On the other hand I was thinking of deprecating the --contribution
option in v2.3.x as the most interesting metrics is obtained from blame data. Apparently, I have to reconsider this deprecation...
I would appreciate if you wait till the end though and tell me how long did it take :)
Yes, I'm not too much in a hurry for the stats, and that's running on my server machine so I won't power it off. I'd say this is acceptable if the results can be somehow cached so that it doesn't need to be recomputed everytime I run repostat. Otherwise I'll probably keep it disabled for such large repos.
Well it ran for several days and apparently eventually the machine ran out of memory and killed it. The out of memory may be for other reasons, the machine is somewhat busy with other things and has just enough RAM for all of it and a rather small swap partition.
Hi, thanks for the update. I am now curious to run repostat on your repo :)
Pandas is known for being greedy for RAM, perhaps it is worth to think about dataframes deletions when those are not needed anymore
There is a very nice module: https://github.com/tqdm/tqdm which does what is needed.
Started repostat on haiku repo.
History data fetch was comparably fast: ~15 mins
So far not bad for blame data:
10%|▉ | 2501/25696 [19:56<2:54:03, 2.22it/s]

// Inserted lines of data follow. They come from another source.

/-- A callback is invoked only inside a tick event, that is by a handler: no command and no edge emits a CALLBACK record
(30_encoding.md R97, 60_exceptions.md R282, R292). -/
def Obligations.CallbacksOnlyInTickEvents : Prop :=
  ∀ (i : Instr) (s t : State), i ≠ .stTick → (∀ n : Byte, i ≠ .gptTick n) → exec i s = .next t →
    ∀ x ∈ t.out.drop s.out.length, ∀ (u : TimerUnit) (k : Nat) (cb : Word), x ≠ .callback u k cb

/-- The measurement session moves only as the table of 44_ultrasonic.md R241 says: a read starts it, an edge moves it on,
the read timeout (which answers OUT_OF_RANGE) returns it to Idle, and nothing else changes it. -/
def Obligations.SessionFollowsItsTable : Prop :=
  ∀ (i : Instr) (s t : State), s.ForegroundSettled → exec i s = .next t →
    t.ses.state = s.ses.state ∨
    ((∃ id : Byte, i = .usReadDistance id) ∧ t.ses.state = .waitingForRisingEdge) ∨
    ((∃ l : Byte, i = .extiEdge l) ∧ s.ses.state = .waitingForRisingEdge ∧ t.ses.state = .waitingForFallingEdge) ∨
    ((∃ l : Byte, i = .extiEdge l) ∧ s.ses.state = .waitingForFallingEdge ∧ t.ses.state = .done) ∨
    (i = .stTick ∧ (∃ id : Nat, s.fg = .usPoll id) ∧ t.fg = .idle ∧ t.ses.state = .idle ∧
      t.out.getLast? = some (.response .ok 0xFFFFFFFF))

/-- `FgCheck()`, arm by arm (10_state.md R22): the busy-wait completion (41_gpt_interval.md R146), the delay segments and
their end (43_systick.md R204), the trigger phases (44_ultrasonic.md R237) and the poll check (R238). Two points are the
model's: where `VAL > LOAD`, which the invariant rules out, the poll clauses read `LOAD - VAL` as 0 (log 12), and a high
phase whose delay is out of range raises DelayRange after its record (log 15). -/
def Obligations.FgCheckArms : Prop :=
  ∀ s : State, s.fault = none →
    (s.fg = .idle → fgCheck s = s) ∧
    (∀ (n : Fin 4) (target : Half), s.fg = .gptWait n target →
      (s.timers[n].cnt ≠ target → fgCheck s = s) ∧
      (s.timers[n].cnt = target → fgCheck s =
        ({ s.putTimer n { s.timers[n] with
            cen := false, cnt := 0, arr := 0,
            arrSh := if s.timers[n].arpe then s.timers[n].arrSh else 0 } with fg := .idle }).answer .ok 0)) ∧
    (∀ (rest : List Ticks) (k : Continuation), s.fg = .stDelay rest k →
      (s.st.countflag = false → fgCheck s = s) ∧
      (s.st.countflag = true → ∀ (n : Ticks) (rest' : List Ticks), rest = n :: rest' → fgCheck s =
        { s.putSt { s.st with load := n, val := n, countflag := false } with fg := .stDelay rest' k }) ∧
      (s.st.countflag = true → rest = [] → k = .respond → fgCheck s =
        ({ s.putSt { s.st with enable := false, load := 0, val := 0, countflag := false } with
            fg := .idle }).answer .ok 0) ∧
      (∀ (i : Nat) (r : Sensor) (n : Ticks) (rest' : List Ticks),
        s.st.countflag = true → rest = [] → k = .usTrigHigh i → sensorAt i s = some r →
        segments (10 * ticksPerUs s.cfg s.st.clkDiv) = some (n :: rest') → fgCheck s =
          { s.putSt { s.st with enable := true, load := n, val := n, countflag := false } with
              fg := .stDelay rest' (.usTrigLow i),
              out := s.out ++ [.call (.gpioSetPinValue r.trigPort r.trigPin .high)] }) ∧
      (∀ (i : Nat) (r : Sensor),
        s.st.countflag = true → rest = [] → k = .usTrigHigh i → sensorAt i s = some r →
        segments (10 * ticksPerUs s.cfg s.st.clkDiv) = none → fgCheck s =
          ({ s.putSt { s.st with enable := false, load := 0, val := 0, countflag := false } with
              fg := .idle,
              out := s.out ++ [Record.call (.gpioSetPinValue r.trigPort r.trigPin .high)] }).raised .delayRange) ∧
      (∀ (i : Nat) (r : Sensor),
        s.st.countflag = true → rest = [] → k = .usTrigLow i → sensorAt i s = some r → s.ses.state ≠ .done →
        fgCheck s =
          { s.putSt { s.st with enable := true, load := 0xFFFFFF, val := 0xFFFFFF, countflag := false } with
              fg := .usPoll i,
              out := s.out ++ [.call (.gpioSetPinValue r.trigPort r.trigPin .low)] })) ∧
    (∀ (i : Nat) (r : Sensor), s.fg = .usPoll i → sensorAt i s = some r →
      (s.ses.state = .done → fgCheck s =
        ({ s with fg := .idle }).answer .ok (BitVec.ofNat 32 s.ses.distance)) ∧
      (s.ses.state ≠ .done → s.st.load.toNat - s.st.val.toNat ≤ r.timeout → fgCheck s = s) ∧
      (s.ses.state ≠ .done → r.timeout < s.st.load.toNat - s.st.val.toNat → fgCheck s =
        ({ s.putSt { s.st with enable := false } with
            fg := .idle, ses := { s.ses with state := .idle },
            extiEn := s.extiEn.set r.echoPin.toNat false r.echoPin.isLt,
            out := s.out ++ [Record.call (.extiDisableLine r.echoPin)] }).answer .ok 0xFFFFFFFF))

/-! ## GPT configuration -/

/-- GPT_INIT (40_gpt_config.md R111, R112): its checks in order, and its effects. -/
def Obligations.GptInitConfiguresTheTimer : Prop :=
  ∀ (s : State) (sel : Byte) (arr : Half) (unit dir : BitVec 2) (arpe uie : Bool) (ckd : BitVec 2), s.Ready →
    (4 ≤ sel.toNat → exec (.gptInit sel arr unit dir arpe uie ckd) s = .next (s.answer .failParam 0)) ∧
    (sel.toNat < 4 → dir = 3 ∨ ckd = 3 →
      exec (.gptInit sel arr unit dir arpe uie ckd) s = .next (s.answer .failParam 0)) ∧
    (sel.toNat < 4 → dir ≠ 3 → ckd ≠ 3 → 2 ≤ unit.toNat →
      exec (.gptInit sel arr unit dir arpe uie ckd) s = .next (s.answer .failConfig 0)) ∧
    ∀ (n : Fin 4) (d : CountDir) (k : ClockDivision) (divisor : Nat), sel.toNat = n.val →
      [CountDir.up, .down, .center][dir.toNat]? = some d →
      [ClockDivision.ckd0, .ckd1, .ckd2][ckd.toNat]? = some k →
      [1000000, 1000][unit.toNat]? = some divisor →
      (s.cfg.fPclk / divisor = 0 ∨ 65536 < s.cfg.fPclk / divisor →
        exec (.gptInit sel arr unit dir arpe uie ckd) s = .next (s.raised .prescalerRange)) ∧
      (1 ≤ s.cfg.fPclk / divisor → s.cfg.fPclk / divisor ≤ 65536 → uie = true → s.timers[n].uif = true →
        exec (.gptInit sel arr unit dir arpe uie ckd) s = .next (s.raised .staleUpdateFlag)) ∧
      (1 ≤ s.cfg.fPclk / divisor → s.cfg.fPclk / divisor ≤ 65536 → ¬(uie = true ∧ s.timers[n].uif = true) →
        exec (.gptInit sel arr unit dir arpe uie ckd) s =
          .next ((s.putTimer n { s.timers[n] with
            psc := BitVec.ofNat 16 (s.cfg.fPclk / divisor - 1), arr := arr,
            arrSh := if s.timers[n].arpe then s.timers[n].arrSh else arr,
            arpe := arpe, dir := d, ckd := k, uie := uie, inited := true }).answer .ok 0))

/-- GPT_ENABLE and GPT_DISABLE write `CEN` and nothing else (40_gpt_config.md R113, R114). -/
def Obligations.GptEnableAndDisableWriteCen : Prop :=
  ∀ (s : State) (sel : Byte), s.Ready →
    GptGuarded (.gptEnable sel) sel True s ∧ GptGuarded (.gptDisable sel) sel True s ∧
    ∀ n : Fin 4, sel.toNat = n.val → s.timers[n].inited = true →
      exec (.gptEnable sel) s = .next ((s.putTimer n { s.timers[n] with cen := true }).answer .ok 0) ∧
      exec (.gptDisable sel) s = .next ((s.putTimer n { s.timers[n] with cen := false }).answer .ok 0)

/-- GPT_SET_PRESCALER and GPT_SET_PERIOD accept every 16-bit value; a period reaches the shadow at once where ARPE is 0
(40_gpt_config.md R115, R116; 10_state.md R30). -/
def Obligations.GptSetPrescalerAndPeriod : Prop :=
  ∀ (s : State) (sel : Byte) (v : Half), s.Ready →
    GptGuarded (.gptSetPrescaler sel v) sel True s ∧ GptGuarded (.gptSetPeriod sel v) sel True s ∧
    ∀ n : Fin 4, sel.toNat = n.val → s.timers[n].inited = true →
      exec (.gptSetPrescaler sel v) s = .next ((s.putTimer n { s.timers[n] with psc := v }).answer .ok 0) ∧
      exec (.gptSetPeriod sel v) s =
        .next ((s.putTimer n { s.timers[n] with
          arr := v, arrSh := if s.timers[n].arpe then s.timers[n].arrSh else v }).answer .ok 0)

Apparently, for some files in the haiku repo, blame works extremelly slowly:
filename | hunks count | time to blame (s)
[...]
src/apps/drivesetup/DiskView.cpp 222 24.87
src/apps/drivesetup/DiskView.h 17 20.56
src/apps/drivesetup/DriveSetup.cpp 43 362.5
src/apps/drivesetup/DriveSetup.h 10 356.8
src/apps/drivesetup/DriveSetup.rdef 9 251.5
[...]
@pulkomandy , here is the time which was required to finish blame data collection on my laptop (4 cores, 8 GB RAM) for haiku repo: 100%|██████████| 25696/25696 [39:41:52<00:00, 5.56s/it]
I find again and again that the choice of pygit2 as a tool for git data processing was not ideal. This time because of https://github.com/libgit2/libgit2/issues/3027
I ran the new version of repostat on https://git.haiku-os.org/haiku/ (well, I used version 2.1.1, because 2.1.2 was not yet released when I started generating the stats :) )
It has been computing blame data for 22 hours now and is still running. It apparently runs 7 threads on my old 2 core machine and uses all available CPU. There is no progress indication so I don't know how long it will run.